Only one stretch of the data below is wanted: the lines from the one with "let o := opOf 2 r" through the one with "engScr s g (par 6)", repeated exactly.

Source material

========================================

/-! ## The words of the class -/

/-- A blank operation of a word. -/
def opOf (kind : Nat) (r : RWord) : EngineOp :=
  { id := 0, blk := none, gather := 4 ≤ kind, dst := 0, src := 0, len := 0, done := 0, kind, state := 1, tb := none, owner := 0,
    xop := r.xop, seq := 0, faddr := 0, freason := 0, fcode := 0, coord := [], param := [], slot := none, patPoison := false,
    complete := false, reported := false, pend := Pend.empty, failAge := 0 }
/-- An ENGINE trap at issue (R194 item 2, R295): the reason, and the class, KIND and OWNER of the word; no operation exists whose slot,
DONE, FCODE and FADDR it could give (DEDUCED, log 51). -/
def engIssueTrap (reason kind : Nat) (g : Group) : Halt :=
  .trap (trap0 11 (BitVec.ofNat 32 (reason + (if 4 ≤ kind then 16 else 0) + 2 ^ 15 * kind + 2 ^ 18 * (g.gid % 32))) (g.mask false))
/-- A check of R194: the halt where the condition holds. -/
def refuse (b : Bool) (h : Halt) : Res Unit := if b then .error h else .ok ()
/-- The MEMORY trap at issue (R194 items 4 and 5): the word has no effect, so every ACTIVE lane is unfinished. -/
def engMemTrap (kind : Nat) (wr : Bool) (addr : DWord) (m : Mask) : Halt := .trap (memoryTrap kind (lowLane m) wr false addr m m)
/-- The BARRIER trap (R181, R295). The field <11:4> holds the barrier number modulo 256 (DESIGN CHOICE, log 61). -/
def barTrap (reason number : Nat) (cur : Mask) : Halt := .trap (trap0 19 (BitVec.ofNat 32 (reason + 16 * (number % 256))) cur)
/-- The barrier that the word names, checked (R194 item 3). -/
def engTb (s : State) (g : Group) (r : RWord) : Res (Option Nat) :=
  if xbit r 8 then
    let n := (g.getS r.c.toNat).toNat
    if n < ((s.blockOf g).map Block.ntbar).getD 0 then .ok (some n) else .error (barTrap 1 n (g.mask false))
  else .ok none
/-- R194 item 4 on a generic range: its first and last byte are canonical. -/
def engGen (a : DWord) (n : Nat) (wr : Bool) (m : Mask) : Res Unit :=
  if n = 0 then .ok ()
  else do
    refuse (!canonical a) (engMemTrap kNONCANON wr a m)
    refuse (!canonical (a + BitVec.ofNat 64 (n - 1))) (engMemTrap kNONCANON wr (a + BitVec.ofNat 64 (n - 1)) m)
/-- R194 item 5 on a scratchpad range: it lies in the local area. -/
def engScr (s : State) (g : Group) (o n : Nat) (wr : Bool) (m : Mask) : Res Unit :=
  refuse (n != 0 && ((s.blockOf g).map Block.localSize).getD 0 < o + n) (engMemTrap kSCRBOUND wr (BitVec.ofNat 64 o) m)
/-- The operation of CPY and CPYF (R194, R195), after its checks. Where both ranges are bad, no rule says which is reported: the destination is
checked before the source, and a range outside the local area reports its first offset (DESIGN CHOICE, log 68). -/
def linearOp (kind : Nat) (r : RWord) (s : State) (g : Group) (m : Mask) : Res EngineOp := do
  let d := r.d.toNat
  let a := r.a.toNat
  let o := opOf kind r
  let regs := (if o.dScr then [d] else [d, d + 1]) ++ (if kind = 3 then [] else if o.sScr then [a] else [a, a + 1]) ++
    [r.b.toNat] ++ (if xbit r 8 then [r.c.toNat] else [])
  g.consumeU 7 m regs
  let dst := if o.dScr then (g.getS d).zeroExtend 64 else g.getS64 d
  let src := if kind = 1 ∧ o.sScr then (g.getS a).zeroExtend 64 else g.getS64 a
  let len := (g.getS r.b.toNat).toNat
  let tb ← engTb s g r
  if !o.dScr then engGen dst len true m
  if kind = 1 ∧ !o.sScr then engGen src len false m
  if o.dScr then engScr s g dst.toNat len true m
  if kind = 1 ∧ o.sScr then engScr s g src.toNat len false m
  pure { o with dst, src, len, tb, patPoison := kind == 3 && g.poisonSRun a 2 }
/-- A word that issues an operation: its checks, and then its slot (R189, R194). -/
def engWord (i : Instr) (s : State) (f : State → Group → Mask → Res EngineOp) : Out State :=
  stateWord i s (fun g m => do
    let o ← f s g m
    s.issueOp g o)
/-- CPY. -/
def execCpy (r : RWord) (s : State) : Out State := engWord (.cpy r) s (linearOp 1 r)
/-- CPYF. -/
def execCpyf (r : RWord) (s : State) : Out State := engWord (.cpyf r) s (linearOp 3 r)
/-- The byte count of a tile (R192). -/
def tileBytes (par : Nat → Nat) : Nat := cfgEs (par 2) * ((List.range 5).map (boxOf par)).prod
/-- Whether R197 refuses a descriptor with reason 1. -/
def tileBad (par : Nat → Nat) : Bool :=
  let cfg := par 2
  let nd := cfgNd cfg
  let es := cfgEs cfg
  nd == 0 || 5 < nd || par 0 % 16 != 0 || (List.range (min nd 5)).any (fun k => par (4 + k) == 0) ||
    (List.range 5).any (fun k => nd ≤ k && boxOf par k != 1) || cfg / 512 != 0 || par 14 / 256 != 0 || par 15 != 0 ||
    (cfgTr cfg && (es == 1 || es == 8 || nd == 1)) || (if cfgTr cfg then boxOf par 1 else boxOf par 0) * es % 16 != 0 ||
    (cfgSwz cfg != 0 && tileBytes par % (64 * 2 ^ cfgSwz cfg) != 0)
/-- The operation of CPYT (R194, R196 to R198), after its checks. -/
def tileOp (r : RWord) (s : State) (g : Group) (m : Mask) : Res EngineOp := do
  let a := r.a.toNat
  let b := r.b.toNat
  let o := opOf 2 r
  let param := (List.range 16).map (fun k => g.getS (a + k))
  let par (k : Nat) : Nat := (param.getD k 0).toNat
  let nd := min (cfgNd (par 2)) 5
  let regs := [r.d.toNat, a, a + 1, a + 2, a + 3] ++ (List.range nd).map (fun k => a + 4 + k) ++
    (List.range (nd - 1)).map (fun k => a + 9 + k) ++ [a + 13, a + 14, a + 15] ++ (List.range nd).map (fun k => b + k) ++
    (if xbit r 8 then [r.c.toNat] else [])
  g.consumeU 7 m regs
  refuse (tileBad par) (engIssueTrap 1 2 g)
  let d := (g.getS r.d.toNat).toNat
  refuse (d % 16 != 0 || (cfgSwz (par 2) != 0 && d % (64 * 2 ^ cfgSwz (par 2)) != 0)) (engIssueTrap 2 2 g)
  let tb ← engTb s g r
  engGen (BitVec.ofNat 64 (par 0 + 2 ^ 32 * par 1)) 1 o.dirOut m
  engScr s g d (tileBytes par) (!o.dirOut) m
  pure { o with dst := BitVec.ofNat 64 d, len := tileBytes par, tb, param, coord := (List.range 5).map (fun k => g.getS (b + k)) }
/-- CPYT (R198). -/
def execCpyt (r : RWord) (s : State) : Out State := engWord (.cpyt r) s (tileOp r)
/-- Whether R201 refuses a descriptor with reason 1. -/
def gatherBad (par : Nat → Nat) : Bool :=
  par 0 % 16 != 0 || par 2 % 16 != 0 || par 3 < 16 || 65536 < par 3 || par 3 % 16 != 0 || par 4 % 4 != 0 || par 5 < 1 ||
    65536 < par 5 || par 6 % 16 != 0 || par 7 != 0
/-- The operation of GATH and SCAT (R194, R201, R202), after its checks. BASE of SCAT is checked at issue as BASE of GATH is, though R194 item 4
names it for CPYT and GATH alone (DESIGN CHOICE, log 68). -/
def gatherOp (kind : Nat) (r : RWord) (s : State) (g : Group) (m : Mask) : Res EngineOp := do
  let a := r.a.toNat
  let o := opOf kind r
  let param := (List.range 8).map (fun k => g.getS (a + k))
  let par (k : Nat) : Nat := (param.getD k 0).toNat
  g.consumeU 7 m ((List.range 8).map (a + ·) ++ (if xbit r 8 then [r.c.toNat] else []))
  refuse (gatherBad par) (engIssueTrap 1 kind g)
  let tb ← engTb s g r
  engGen (BitVec.ofNat 64 (par 0 + 2 ^ 32 * par 1)) 1 (kind == 5) m
  engScr s g (par 4) (4 * par 5) false m
  engScr s g (par 6) (par 5 * par 3) (kind == 4) m
  pure { o with len := par 5 * par 3 % 2 ^ 32, tb, param }
/-- GATH. -/
def execGath (r : RWord) (s : State) : Out State := engWord (.gath r) s (gatherOp 4 r)
/-- SCAT. -/
def execScat (r : RWord) (s : State) : Out State := engWord (.scat r) s (gatherOp 5 r)
/-- WAITC (R203). -/
def execWaitc (r : RWord) (s : State) : Out State :=
  stateWord (.waitc r) s (fun g m => do
    let gather := xbit r 8
    if xbit r 7 then g.consumeU 7 m [r.a.toNat]
    let t := if xbit r 7 then (g.getS r.a.toNat).toNat else r.b.toNat
    if t < g.count gather then .error (.wait s (.waitc gather t))
    match (s.opsOf g.core s.cur.key gather).find? (fun o => o.state == 3 && o.reported) with
    | some o => s.surface s.cur.key g.core o (g.mask false)
    | none => pure s)
/-- The status word of CPYQ (R204). -/
def cpyqWord (o : Option EngineOp) (count : Nat) : Nat :=
  match o with
  | none => count
  | some o => 2 ^ 31 + o.state * 2 ^ 28 + o.kind * 2 ^ 25 + (match o.tb with | some n => 2 ^ 24 + n % 64 * 2 ^ 18 | none => 0) + count
/-- CPYQ (R204). -/
def execCpyq (r : RWord) (s : State) : Out State :=
  stateWord (.cpyq r) s (fun g m => do
    let gather := xbit r 8
    g.consumeU 7 m [r.a.toNat]
    let pos := (g.getS r.a.toNat).toNat
    let o := ((s.opsOf g.core s.cur.key gather).drop pos).head?
    let d := r.d.toNat
    let put (h : Group) (k x : Nat) : Group := h.setS (d + k) (BitVec.ofNat 32 x) false
    pure (s.setGroup s.cur.key (put (put (put (put g 0 (cpyqWord o (g.count gather))) 1 ((o.map EngineOp.done).getD 0))
      2 ((o.map EngineOp.len).getD 0)) 3 (match o with | none => 0 | some x => x.slot.getD 0xFFFFFFFF))))
/-- Where an operation writes byte j of its canonical order: a scratchpad offset, a generic address, or nowhere. -/
def engDest (s : State) (o : EngineOp) (j : Nat) : Option (Nat ⊕ DWord) :=
  if o.kind = 1 ∨ o.kind = 3 then
    let d := o.dst + BitVec.ofNat 64 j
    some (if o.dScr then .inl d.toNat else .inr d)
  else if o.kind = 2 then
    let es := cfgEs (o.par 2)
    let t := tilePos o (j / es)
    if !o.dirOut then some (.inl (t.off + j % es))
    else if t.inb then some (.inr (t.addr + BitVec.ofNat 64 (j % es))) else none
  else
    let rowb := o.par 3
    if o.kind = 4 then some (.inl (o.par 6 + j))
    else
      let idx := leNat (s.scrRead o.blk (.loc (o.par 4 + 4 * (j / rowb))) 4).1
      if idx = 0xFFFFFFFF then none else some (.inr (BitVec.ofNat 64 (o.base + idx * o.par 2 + j % rowb)))
/-- The bytes that a cancelled operation would have written take free values (R205; DESIGN CHOICE, log 5): in the scratchpad, in device
memory, and in the host lines that the last-level cache holds. A byte that no check lets it write stays as it is, and what the memory
beyond a link holds is the link's to say; L1's copies of them go. -/
def State.freeBytes (s : State) (c : Nat) (o : EngineOp) : State :=
  let w := s.whoOp c o
  ((List.range (o.len - o.done)).foldl (fun s k =>
    let x := Config.freeByte (s.freeCtr + k)
    match engDest s o (o.done + k) with
    | none => s
    | some (.inl off) => s.scrWrite o.blk (.loc off) [x] false
    | some (.inr va) => match s.checkByte w .write va true with
      | .ok (_, .dev _) => (s.engWrite w none va [x] false).toOption.getD s
      | .ok (_, .host pa _) =>
        let s1 := s.dropBytes w.core (fun q => q == lkey w.asid (va57 va))
        if (aget? pa s1.llcHost).isSome then { s1 with llcHost := aput pa (x, true) s1.llcHost } else s1
      | .ok (_, .peer _ _ _) => s.dropBytes w.core (fun q => q == lkey w.asid (va57 va))
      | .error _ => s) s).takeFree (o.len - o.done)
/-- An operation is cancelled (R205), one that has failed and not surfaced included: the rest of its bytes count onto its
barrier. -/
def State.cancelOp (s : State) (c : Nat) (o : EngineOp) : State :=
  let s1 := ((s.freeBytes c o).withdrawOp c o.id).delOp c o.id
  match o.tb, o.blk with
  | some t, some b => s1.tbBytes b t (o.len - o.done)
  | _, _ => s1
/-- CPYX (R205). -/
def execCpyx (r : RWord) (s : State) : Out State :=
  stateWord (.cpyx r) s (fun g _ => do
    let key := s.cur.key
    let sel := xf r 7 2
    let ops := (if sel % 2 = 1 then s.opsOf g.core key false else []) ++ (if 2 ≤ sel then s.opsOf g.core key true else [])
    let s1 := ops.foldl (fun s o => s.cancelOp g.core o) s
    pure (s1.modGroup key (fun h =>
      let h1 := if sel % 2 = 1 then h.setCount false 0 else h
      let h2 := if 2 ≤ sel then h1.setCount true 0 else h1
      h2.setS r.d.toNat (BitVec.ofNat 32 ops.length) false)))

========================================

Completed exercise
  let o := opOf 2 r
  let param := (List.range 16).map (fun k => g.getS (a + k))
  let par (k : Nat) : Nat := (param.getD k 0).toNat
  let nd := min (cfgNd (par 2)) 5
  let regs := [r.d.toNat, a, a + 1, a + 2, a + 3] ++ (List.range nd).map (fun k => a + 4 + k) ++
    (List.range (nd - 1)).map (fun k => a + 9 + k) ++ [a + 13, a + 14, a + 15] ++ (List.range nd).map (fun k => b + k) ++
    (if xbit r 8 then [r.c.toNat] else [])
  g.consumeU 7 m regs
  refuse (tileBad par) (engIssueTrap 1 2 g)
  let d := (g.getS r.d.toNat).toNat
  refuse (d % 16 != 0 || (cfgSwz (par 2) != 0 && d % (64 * 2 ^ cfgSwz (par 2)) != 0)) (engIssueTrap 2 2 g)
  let tb ← engTb s g r
  engGen (BitVec.ofNat 64 (par 0 + 2 ^ 32 * par 1)) 1 o.dirOut m
  engScr s g d (tileBytes par) (!o.dirOut) m
  pure { o with dst := BitVec.ofNat 64 d, len := tileBytes par, tb, param, coord := (List.range 5).map (fun k => g.getS (b + k)) }
/-- CPYT (R198). -/
def execCpyt (r : RWord) (s : State) : Out State := engWord (.cpyt r) s (tileOp r)
/-- Whether R201 refuses a descriptor with reason 1. -/
def gatherBad (par : Nat → Nat) : Bool :=
  par 0 % 16 != 0 || par 2 % 16 != 0 || par 3 < 16 || 65536 < par 3 || par 3 % 16 != 0 || par 4 % 4 != 0 || par 5 < 1 ||
    65536 < par 5 || par 6 % 16 != 0 || par 7 != 0
/-- The operation of GATH and SCAT (R194, R201, R202), after its checks. BASE of SCAT is checked at issue as BASE of GATH is, though R194 item 4
names it for CPYT and GATH alone (DESIGN CHOICE, log 68). -/
def gatherOp (kind : Nat) (r : RWord) (s : State) (g : Group) (m : Mask) : Res EngineOp := do
  let a := r.a.toNat
  let o := opOf kind r
  let param := (List.range 8).map (fun k => g.getS (a + k))
  let par (k : Nat) : Nat := (param.getD k 0).toNat
  g.consumeU 7 m ((List.range 8).map (a + ·) ++ (if xbit r 8 then [r.c.toNat] else []))
  refuse (gatherBad par) (engIssueTrap 1 kind g)
  let tb ← engTb s g r
  engGen (BitVec.ofNat 64 (par 0 + 2 ^ 32 * par 1)) 1 (kind == 5) m
  engScr s g (par 4) (4 * par 5) false m
  engScr s g (par 6) (par 5 * par 3) (kind == 4) m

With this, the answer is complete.